Me arrastra hasta un ascensor, teclea un número en un panel, y la puerta se abre. En el ascensor, completamente revestido de espejos, hace calor. Puedo ver a Christian hasta el infinito mire hacia donde mire, y lo bonito es que también me tiene cogida hasta el infinito. Teclea otro código, las puertas se cierran y el ascensor empieza a bajar.
Al momento estamos en un vestíbulo totalmente blanco. En medio hay una mesa redonda de madera oscura con un enorme ramo de flores blancas. Las paredes están llenas de cuadros. Abre una puerta doble, y el blanco se prolonga por un amplio pasillo que nos lleva hasta la entrada de una habitación inmensa. Es el salón principal, de techos altísimos. Calificarlo de «enorme» sería quedarse muy corto. La pared del fondo es de cristal y da a un balcón con magníficas vistas a la ciudad.
A la derecha hay un imponente sofá en forma de
U
en el que podrían sentarse cómodamente diez personas.

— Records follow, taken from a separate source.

-- ==== Sys2Proof/Decode.lean ====
section
/-! DEFINITION. The decoder and the encoder of spec/30_encoding.md: CMD words with their argument lists (R111 to R117)
and control blocks (R120, R121); the assembler's pseudo-instructions and named control-block forms (R125, R126); and the
host's view of the decoder, `decodeTableWord`. -/

namespace Sys2Proof

/-- Why a word list decodes to no instruction. -/
inductive DecodeError where
  /-- Reserved OPC, RSVD not 0, or CH = 1 on a command without a channel (R114). -/
  | reservedEncoding
  /-- The argument list does not have the opcode's shape (R115). -/
  | argumentShape
  /-- A reserved TI bit is set (R121, R122). -/
  | reservedTi
  /-- Fewer than the six words a LOAD reads (42_dma_sequencer.md R277). -/
  | truncatedBlock
  deriving DecidableEq, Repr

/-- The opcodes of R112. -/
inductive Opcode where
  | init
  | init1
  | fini
  | setpixel
  | setbitmap
  | clear
  | render
  | wait
  deriving DecidableEq, Repr

/-- The OPC value of each command (R112). -/
def Opcode.code : Opcode → Nat
  | .init => 0x1
  | .init1 => 0x2
  | .fini => 0x3
  | .setpixel => 0x4
  | .setbitmap => 0x5
  | .clear => 0x6
  | .render => 0x7
  | .wait => 0x8

/-- The command an OPC field selects; 0x0 and 0x9 to 0xF are reserved (R112). -/
def opcodeOf (opc : BitVec 4) : Option Opcode :=
  if opc = 0x1 then some .init
  else if opc = 0x2 then some .init1
  else if opc = 0x3 then some .fini
  else if opc = 0x4 then some .setpixel
  else if opc = 0x5 then some .setbitmap
  else if opc = 0x6 then some .clear
  else if opc = 0x7 then some .render
  else if opc = 0x8 then some .wait
  else none

/-- CH is a channel for these commands only; every other command needs CH = 0 (R111, R113). -/
def Opcode.takesChannel : Opcode → Bool
  | .setpixel => true
  | .setbitmap => true
  | .clear => true
  | _ => false

/-- The channel a CH bit selects (R113). -/
def chanOfBit (b : Bool) : Chan := if b then .c1 else .c0

/-- INIT's argument list cut into records of six words; `none` when its length is not a multiple of six (R115, R117). -/
def recordsOf : List Word → Option (List ConfigRecord)
  | [] => some []
  | pin :: count :: bright :: invw :: stype :: freq :: rest =>
    (recordsOf rest).map (fun rs => ⟨pin, count, bright, invw, stype, freq⟩ :: rs)
  | _ => none

/-- The instruction of a command that takes no argument words; `none` when there are any (R115). -/
def noOperands (i : Instr) : List Word → Option Instr
  | [] => some i
  | _ => none

/-- INIT1's three argument words (R115). -/
def threeOperands : List Word → Option Instr
  | [pin, count, bright] => some (.init1 pin count bright)
  | _ => none

/-- SETPIXEL's two argument words (R115). -/
def twoOperands (ch : Chan) : List Word → Option Instr
  | [index, color] => some (.setpixel ch index color)
  | _ => none

/-- The operands a command takes from its argument list; `none` is a wrong shape (R115). -/
def operandsOf (op : Opcode) (ch : Chan) (args : List Word) : Option Instr :=
  match op with
  | .init => (recordsOf args).map .init
  | .init1 => threeOperands args
  | .fini => noOperands .fini args
  | .setpixel => twoOperands ch args
  | .setbitmap => some (.setbitmap ch args)
  | .clear => noOperands (.clear ch) args
  | .render => noOperands .render args
  | .wait => noOperands .wait args

/-- A CMD word with the argument list taken from ARGQ: RSVD, then OPC, then CH, then the shape (R111, R114, R115 and
section 8 of 30_encoding.md). -/
def decodeCommand (w : Word) (args : List Word) : Except DecodeError Instr :=
  if w.extractLsb' 5 27 ≠ 0 then .error .reservedEncoding
  else
    match opcodeOf (w.extractLsb' 0 4) with
    | none => .error .reservedEncoding
    | some op =>
      if w.getLsbD 4 && !op.takesChannel then .error .reservedEncoding
      else
        match operandsOf op (chanOfBit (w.getLsbD 4)) args with
        | none => .error .argumentShape
        | some i => .ok i

/-- `TI_RSVD`, the reserved bits of a TI word (R121). -/
def tiReserved : Word := 0xFFE0FEAE#32

/-- The fields of a TI word (R121). -/
def TransferInfo.ofWord (w : Word) : TransferInfo where
  inten := w.getLsbD 0
  destInc := w.getLsbD 4
  destDreq := w.getLsbD 6
  srcInc := w.getLsbD 8
  permap := w.extractLsb' 16 5

/-- A control block's words, of which the first six are read (R120, 42_dma_sequencer.md R277). A TI word with a reserved
bit set is no instruction. -/
def decodeBlock : List Word → Except DecodeError Instr
  | ti :: src :: dst :: len :: stride :: nextcb :: _ =>
    if ti &&& tiReserved ≠ 0 then .error .reservedTi
    else .ok (.cb ⟨TransferInfo.ofWord ti, src, dst, len, stride, nextcb⟩)
  | _ => .error .truncatedBlock

/-- The decoder, total on any words of either class: a command is its CMD word and then its argument words, a control
block its words in address order. -/
def decode : InstrClass → List Word → Except DecodeError Instr
  | .command, w :: args => decodeCommand w args
  | .command, [] => .error .reservedEncoding
  | .block, ws => decodeBlock ws

/-- A single bit of a word. -/
def bitAt (b : Bool) (k : Nat) : Word := if b then 1#32 <<< k else 0#32

/-- The TI word of a `TransferInfo`, reserved bits 0 (R121). -/
def TransferInfo.toWord (ti : TransferInfo) : Word :=
  bitAt ti.inten 0 ||| bitAt ti.destInc 4 ||| bitAt ti.destDreq 6 ||| bitAt ti.srcInc 8 |||
    (ti.permap.setWidth 32 <<< 16)

/-- The CMD word of an opcode and a channel: `OPC | CH << 4` (R111, R124). -/
def commandWord (op : Opcode) (ch : Chan) : Word :=
  BitVec.ofNat 32 op.code ||| bitAt (decide (ch = .c1)) 4

/-- A record's six argument words (R117). -/
def ConfigRecord.words (r : ConfigRecord) : List Word :=
  [r.pin, r.count, r.bright, r.invw, r.stype, r.freq]

/-- A control block's eight words (R120, R126). -/
def ControlBlock.words (b : ControlBlock) : List Word :=
  [b.ti.toWord, b.sourceAd, b.destAd, b.txfrLen, b.stride, b.nextConbk, 0#32, 0#32]

/-- The words of an instruction: a command's CMD word and then its ARGQ words in order of writing (R124), a control
block's eight words in address order (R126). -/
def encode : Instr → List Word
  | .init rs => commandWord .init .c0 :: rs.flatMap ConfigRecord.words
  | .init1 pin count bright => [commandWord .init1 .c0, pin, count, bright]
  | .fini => [commandWord .fini .c0]
  | .setpixel ch index color => [commandWord .setpixel ch, index, color]
  | .setbitmap ch colors => commandWord .setbitmap ch :: colors
  | .clear ch => [commandWord .clear ch]
  | .render => [commandWord .render .c0]
  | .wait => [commandWord .wait .c0]
  | .cb b => b.words

/-- Pseudo-instruction `SETLED index, color` (R125). -/
def Instr.setled (index color : Word) : Instr := .setpixel .c0 index color

/-- Pseudo-instruction `SETBITMAP [c0, ..., cL-1]` (R125). -/
def Instr.setbitmapFirst (colors : List Word) : Instr := .setbitmap .c0 colors

/-- Pseudo-instruction `CLEAR` (R125). -/
def Instr.clearFirst : Instr := .clear .c0

/-- The named form `CB.DATA s, src, dst, len, next`: DEST_DREQ, SRC_INC, PERMAP = s + 1 (R126). -/
def ControlBlock.data (s : Chan) (src dst len nextcb : Word) : ControlBlock where
  ti := ⟨false, false, true, true, BitVec.ofNat 5 (s.toNat + 1)⟩
  sourceAd := src
  destAd := dst
  txfrLen := len
  stride := 0#32
  nextConbk := nextcb

/-- The named form `CB.FLAG src, dst, len, next`: INTEN, DEST_INC, SRC_INC (R126). -/
def ControlBlock.flag (src dst len nextcb : Word) : ControlBlock where
  ti := ⟨true, true, false, true, 0#5⟩
  sourceAd := src
  destAd := dst
  txfrLen := len
  stride := 0#32
  nextConbk := nextcb

/-- The fewest argument words a CMD word's command takes (R115); 0 for a word that is no command. -/
def leastArguments (w : Word) : Nat :=
  match opcodeOf (w.extractLsb' 0 4) with
  | some .init1 => 3
  | some .setpixel => 2
  | _ => 0

/-- The number w cut into n words, the least significant first: the host's numbering of an instruction's bits. -/
def tableWords : Nat → Nat → List Word
  | 0, _ => []
  | n + 1, w => BitVec.ofNat 32 w :: tableWords n (w / 2 ^ 32)

/-- The number w read as a CMD word and its argument words: as many as nbits holds, and at least the fewest the command
takes. -/
def tableCommand (nbits w : Nat) : List Word :=
  tableWords (1 + max (leastArguments (BitVec.ofNat 32 w)) (nbits / 32 - 1)) w

/-- The number w read as a control block's eight words. -/
def tableBlock (w : Nat) : List Word := tableWords 8 w

/-- The instruction the decoder reads from an opcode-table word: the CMD reading first, then the control-block reading
(only 0x00000001 is a word of both rows; DESIGN CHOICE, log entry 6). -/
def decodeTableWord (nbits w : Nat) : Option Instr :=
  match decode .command (tableCommand nbits w) with
  | .ok i => some i
  | .error _ =>
    match decode .block (tableBlock w) with
    | .ok i => some i
    | .error _ => none

end Sys2Proof
end

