-- ==== Sys2Proof/Machine/Init.lean ====
section
/-! DEFINITION. INIT, INIT1 and FINI (spec/40_controller_commands.md R153 to R172). -/

namespace Sys2Proof.Machine

/-- What a valid configuration fixes: one or two channels and the clock divisor. -/
structure InitPlan where
  cfg0 : ChannelConfig
  cfg1 : Option ChannelConfig
  divi : Nat
  deriving DecidableEq, Repr

/-- The divisor check that ends the configuration checks (R161). -/
def planOf (p : Config) (cfg0 : ChannelConfig) (cfg1 : Option ChannelConfig) : Option InitPlan :=
  if clockDivisor p cfg0.freq < diviMin || diviMax < clockDivisor p cfg0.freq then none
  else some ⟨cfg0, cfg1, clockDivisor p cfg0.freq⟩

/-- Every configuration check of INIT; `none` is ConfigError (R155, R156, R158 to R161). -/
def initPlan (p : Config) (rs : List ConfigRecord) : Option InitPlan :=
  match rs with
  | [r0] =>
    match channelConfig p .c0 r0 with
    | some k0 => planOf p k0 none
    | none => none
  | [r0, r1] =>
    match channelConfig p .c0 r0, channelConfig p .c1 r1 with
    | some k0, some k1 =>
      if k0.pin = k1.pin then none
      else if k0.freq ≠ k1.freq then none
      else planOf p k0 (some k1)
    | _, _ => none
  | _ => none

/-- `NCH` of a plan. -/
def InitPlan.nch (q : InitPlan) : Nat := if q.cfg1.isSome then 2 else 1

/-- `SLOT = max WORDS[i]` (20_memory.md R87). -/
def InitPlan.slot (q : InitPlan) : Nat :=
  match q.cfg1 with
  | some k1 => max (frameWords q.cfg0) (frameWords k1)
  | none => frameWords q.cfg0

/-- `RSIZE = 0x80 + NCH * SLOT * 4` (20_memory.md R87). -/
def InitPlan.rsize (q : InitPlan) : Nat := 0x80 + q.nch * q.slot * 4

/-- A channel right after INIT: every pixel 0 (R168). -/
def freshChannel (k : ChannelConfig) : Channel := ⟨k, List.replicate k.count 0#32, frameWords k⟩

/-- The device state INIT commits (R168). -/
def InitPlan.device (q : InitPlan) (base : Word) : Device where
  ch0 := freshChannel q.cfg0
  ch1 := q.cfg1.map freshChannel
  slot := q.slot
  rsize := q.rsize
  rbase := base

/-- The device state committed, the region zero-filled, the peripheral owned (R168, 20_memory.md R89). -/
def State.commit (s : State) (q : InitPlan) (base : Word) : State :=
  ((s.setMem []).setOwned true).setLife (.active (q.device base))

/-- `PWM.CTL.PWENc <- 1; PWM.CTL.POLAc <- invert` (R169), and the stream marked (log entry 17). -/
def State.enableSer (s : State) (c : Chan) (k : ChannelConfig) : State :=
  ((s.writePwen c true).writePola c k.invert).markInit c k

/-- INIT's register writes, in order (R169). -/
def State.programHardware (s : State) (q : InitPlan) : State :=
  let s1 := s.writeClkctl 0#32
  let s2 := s1.writeClkdiv (BitVec.ofNat 32 q.divi <<< 12)
  let s3 := s2.writeClkctl clkEnab
  let s4 := s3.writeCtl ctlClearFifos
  let s5 := s4.writeSta staClearAll
  let s6 := s5.enableSer .c0 q.cfg0
  let s7 :=
    match q.cfg1 with
    | some k1 => s6.enableSer .c1 k1
    | none => s6
  let s8 := s7.writeDmac dmacEnab
  s8.writeCs csReset

/-- INIT from its claim on: the draws, the allocation, the base, then the commit and the hardware (R154 steps 3 and 4, R163
to R169; ORIGIN by 60_exceptions.md R346, log entry 8). -/
def State.claim (s : State) (q : InitPlan) : State :=
  if s.owned then s.report .hardwareBusyError 0
  else if s.initDraw.otherOwner then s.dropDraw.report .hardwareBusyError s.initDraw.originCode
  else if s.initDraw.allocFails then s.dropDraw.report .resourceError s.initDraw.originCode
  else if s.config.maxRegionBytes < q.rsize then s.dropDraw.report .resourceError 0
  else
    match regionBase s.config q.rsize s.initDraw.rbase with
    | none => s.dropDraw.report .resourceError s.initDraw.originCode
    | some base => ((s.dropDraw.commit q base).programHardware q).report .ok 0

/-- A record's pin is routable to the PCM peripheral only (R157). -/
def pcmRecord (p : Config) (r : ConfigRecord) : Bool := pcmOnly p (gpioPin r.pin)

/-- INIT's body, shared with INIT1: the PCM refusal, the configuration, the claim (R153, R154). -/
def initDevice (rs : List ConfigRecord) (s : State) : Host.Outcome State Fault Refusal :=
  if rs.any (pcmRecord s.config) then .refused .pcmPin
  else
    match initPlan s.config rs with
    | none => .next (s.report .configError 0)
    | some q => .next (s.claim q)

/-- INIT (R153). -/
def execInit (rs : List ConfigRecord) (s : State) : Host.Outcome State Fault Refusal := initDevice rs s

/-- The record INIT1 makes of its three operands: invert 0, RGB (code 0), 800000 Hz (R170). -/
def defaultRecord (pin count bright : Word) : ConfigRecord :=
  ⟨pin, count, bright, 0#32, 0#32, BitVec.ofNat 32 defaultFreq⟩

/-- INIT1 (R170). -/
def execInit1 (pin count bright : Word) (s : State) : Host.Outcome State Fault Refusal :=
  initDevice [defaultRecord pin count bright] s

/-- FINI's register writes and releases, in order (R171, 20_memory.md R90). -/
def State.release (s : State) : State :=
  let s1 := s.writeCs csReset
  let s2 := s1.writeCtl ctlClearFifos
  let s3 := s2.writeDmac 0#32
  let s4 := s3.writeClkctl 0#32
  ((s4.setMem []).setOwned false).setLife .finalized

/-- FINI (R171, R172). -/
def execFini (s : State) : Host.Outcome State Fault Refusal :=
  match s.life with
  | .active _ => .next (s.release.report .ok 0)
  | _ => .next (s.report .ok 0)

end Sys2Proof.Machine
end

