-- ==== Sys2Proof/Machine/Shifter.lean ====
section
/-! DEFINITION. The serializers' steps SHIFT and GAP (spec/43_pwm_serializer.md R303 to R306). -/

namespace Sys2Proof.Machine

/-- The 32 levels of a word, bit 31 first, each inverted when POLA is set (R305). -/
def wordLevels (w : Word) (pola : Bool) : List WireEvent :=
  (List.range 32).map (fun k => .lvl (w.getLsbD (31 - k) ^^ pola))

/-- SHIFT of one serializer: its oldest word leaves the FIFO (R305). -/
def Serializer.shift (x : Serializer) : Serializer :=
  match x.fifo with
  | [] => x
  | w :: rest => { x with fifo := rest, wire := x.wire ++ wordLevels w x.pola, lastGap := false }

/-- GAP of one serializer (R306). -/
def Serializer.recordGap (x : Serializer) : Serializer :=
  { x with wire := x.wire ++ [.gap], gapo := true, lastGap := true }

/-- SHIFT(c), where it is enabled (R305). -/
def State.shift (s : State) (c : Chan) : State := s.setSer c (s.ser c).shift

/-- GAP(c), where it is enabled (R306). -/
def State.recordGap (s : State) (c : Chan) : State := s.setSer c (s.ser c).recordGap

/-- A serializer's turn: SHIFT or GAP, whichever is enabled, else nothing (R302, R303; the two are never both enabled). -/
def State.serTurn (s : State) (c : Chan) : State :=
  if s.shiftEnabled c then s.shift c else if s.gapEnabled c then s.recordGap c else s

end Sys2Proof.Machine
end

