/-- LASTGAP says whether the last event is a Gap, and no stream ever holds two Gaps in a row (10_state.md R44,
43_pwm_serializer.md R306). Every step also keeps the streams marked INIT by INIT, with each configured channel's latest mark
carrying its configuration and POLA its invert, and the events of the INITs joined are the stream, with none left out
(43_pwm_serializer.md R307, R308; the marks are the model's own record, log entry 17). -/
def Obligations.NoTwoGapsInARow : Prop :=
  (∀ s t, WireInv s → step s = .next t → WireInv t) ∧ (∀ s t, MarkInv s → step s = .next t → MarkInv t) ∧
    ∀ s c, MarkInv s → (s.ser c).sections.flatMap Section.events = (s.ser c).wire

/-- No step overfills a FIFO, and the output streams only grow (10_state.md R43, R45; 43_pwm_serializer.md R304). An INIT's events
keep its configuration and only grow, and once another INIT has followed they never change: what they decode to is settled
(43_pwm_serializer.md R308; the cuts are made at the model's own marks, log entry 17, DESIGN CHOICE). -/
def Obligations.FifosStayBoundedAndStreamsGrow : Prop :=
  ∀ s t, step s = .next t →
    (FifoInv s → FifoInv t) ∧ (∀ c, (s.ser c).wire <+: (t.ser c).wire) ∧
      (MarkInv s → ∀ c i x, (s.ser c).sections[i]? = some x →
        ∃ y, (t.ser c).sections[i]? = some y ∧ y.cfg = x.cfg ∧ x.events <+: y.events ∧
          (i + 1 < (s.ser c).sections.length → y = x))

/-- hwHealthy and the parameters are fixed for a whole run, and while the device stays Active no step changes a channel's
configuration, its frame length, SLOT, RSIZE or RBASE (10_state.md R28, R46; 40_controller_commands.md R163). -/
def Obligations.LaunchAndConfigurationAreFixed : Prop :=
  ∀ s t, step s = .next t →
    t.config = s.config ∧ t.hwHealthy = s.hwHealthy ∧
      ∀ d e, s.life = .active d → s.owned = true → t.life = .active e →
        e.slot = d.slot ∧ e.rsize = d.rsize ∧ e.rbase = d.rbase ∧ e.nch = d.nch ∧
          ∀ c k, d.chan c = some k → ∃ k', e.chan c = some k' ∧ k'.cfg = k.cfg ∧ k'.words = k.words

/-- While the device stays Active, ERROR with its cause and STALLED last: no step clears them (60_exceptions.md R357,
42_dma_sequencer.md R282, R283). -/
def Obligations.ErrorAndStallAreSticky : Prop :=
  ∀ s t d e, s.life = .active d → s.owned = true → step s = .next t → t.life = .active e →
    (s.dma.error = true → s.dma.active = false → t.dma.error = true ∧ t.dma.errcause = s.dma.errcause) ∧
      (s.dma.stalled = true → s.dma.active = true → t.dma.stalled = true ∧ t.dma.active = true)

/-- A chain built by ARM never stops on an error and never drops a word: every step keeps the sequencer without error, idle
with CFLAG = 0 or somewhere on the armed chain, with every configured serializer running, and sets no WERR
(42_dma_sequencer.md R268, R270, R280, R287; 60_exceptions.md R355). -/
def Obligations.ArmedChainNeverErrs : Prop :=
  ∀ s t, s.config.wf = true → DeviceInv s → ChainInv s → step s = .next t →
    ChainInv t ∧ ∀ c, (t.ser c).werr = true → (s.ser c).werr = true

/-- A turn of the sequencer or of a serializer on an armed chain neither loses, adds, reorders nor alters a level of what a
channel has sent, holds in its FIFO and has still to push. Gaps are left out here: where they may lie is GapRecordsOneIdle's
(43_pwm_serializer.md R313, its levels "exactly" and "in order"; 20_memory.md R97; 42_dma_sequencer.md R280). -/
def Obligations.FrameLevelsAreConserved : Prop :=
  ∀ s t d c, s.config.wf = true → DeviceInv s → ChainInv s → s.life = .active d → s.turn ≠ .host →
    step s = .next t → t.carried d c = s.carried d c

/-- A successful RENDER adds to what a configured channel is to send exactly the slots of its frame,
each inverted when POLA is set, after everything already sent or queued (43_pwm_serializer.md R313, R305;
42_dma_sequencer.md R263). Gaps are left out here, as in FrameLevelsAreConserved. -/
def Obligations.RenderAddsExactlyTheFrame : Prop :=
  ∀ s t d c k, DeviceInv s → ChainInv s → s.life = .active d → d.chan c = some k → s.complete d = true →
    exec .render s = .next t →
      t.carried d c = s.carried d c ++ (frameSlots k.pix k.cfg).map (fun b => b ^^ (s.ser c).pola)

/-- The step counts of a chain: RENDER leaves one LOAD and one NEXT per block, WORDS XFER steps per channel and one for the
terminal block; each LOAD, XFER or NEXT step lowers the count by one; no STALL, SHIFT or GAP step changes it; it is 0 exactly
when the chain has ended (42_dma_sequencer.md R288). -/
def Obligations.ChainStepCounts : Prop :=
  (∀ s t d, DeviceInv s → ChainInv s → s.life = .active d → s.complete d = true → exec .render s = .next t →
      t.chainSteps d = 2 * (d.nch + 1) + (d.ch0.words + (match d.ch1 with | some k => k.words | none => 0)) + 1) ∧
    (∀ s t d, s.config.wf = true → DeviceInv s → ChainInv s → s.life = .active d → s.turn = .dma →
      (s.loadEnabled = true ∨ s.xferEnabled = true ∨ s.nextEnabled = true) → step s = .next t →
        t.chainSteps d + 1 = s.chainSteps d) ∧
    (∀ s t d, s.life = .active d → (s.turn = .stall ∨ ∃ c, s.turn = .ser c) → step s = .next t →
      t.chainSteps d = s.chainSteps d) ∧
    ∀ s d, DmaInv s → ChainInv s → s.life = .active d → (s.chainSteps d = 0 ↔ s.dma.active = false)

/-- A WAIT on a healthy launch never holds without an agent able to move its frame on: while complete and drained do not both
hold, transportStuck is false and a LOAD, XFER, NEXT or SHIFT step is enabled (70_reset_and_hazards.md R398,
42_dma_sequencer.md R287). -/
def Obligations.HealthyWaitAlwaysProgresses : Prop :=
  ∀ s d, 1 ≤ s.config.fifoDepth → DmaInv s → ChainInv s → s.hwHealthy = true → s.life = .active d →
    ¬(s.complete d = true ∧ s.drained d = true) →
      s.transportStuck d = false ∧
        (s.loadEnabled = true ∨ s.xferEnabled = true ∨ s.nextEnabled = true ∨
          ∃ c k, d.chan c = some k ∧ s.shiftEnabled c = true)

Frente a él, una chimenea ultramoderna de acero inoxidable… o a saber, quizá sea de platino. El fuego encendido llamea suavemente. A la izquierda, junto a la entrada, está la zona de la cocina. Toda blanca, con la encimera de madera oscura y una barra en la que pueden sentarse seis personas.
Junto a la zona de la cocina, frente a la pared de cristal, hay una mesa de comedor rodeada de dieciséis sillas. Y en el rincón hay un enorme piano negro y resplandeciente. Claro… seguramente también toca el piano. En todas las paredes hay cuadros de todo tipo y tamaño. En realidad, el apartamento parece más una galería que una vivienda.
—¿Me das la chaqueta? —me pregunta Christian.
Niego con la cabeza. He cogido frío en la pista del helicóptero.
—¿Quieres tomar una copa? —me pregunta.
Parpadeo. ¿Después de lo que pasó ayer? ¿Está de broma o qué? Por un segundo pienso en pedirle un margarita, pero no me atrevo.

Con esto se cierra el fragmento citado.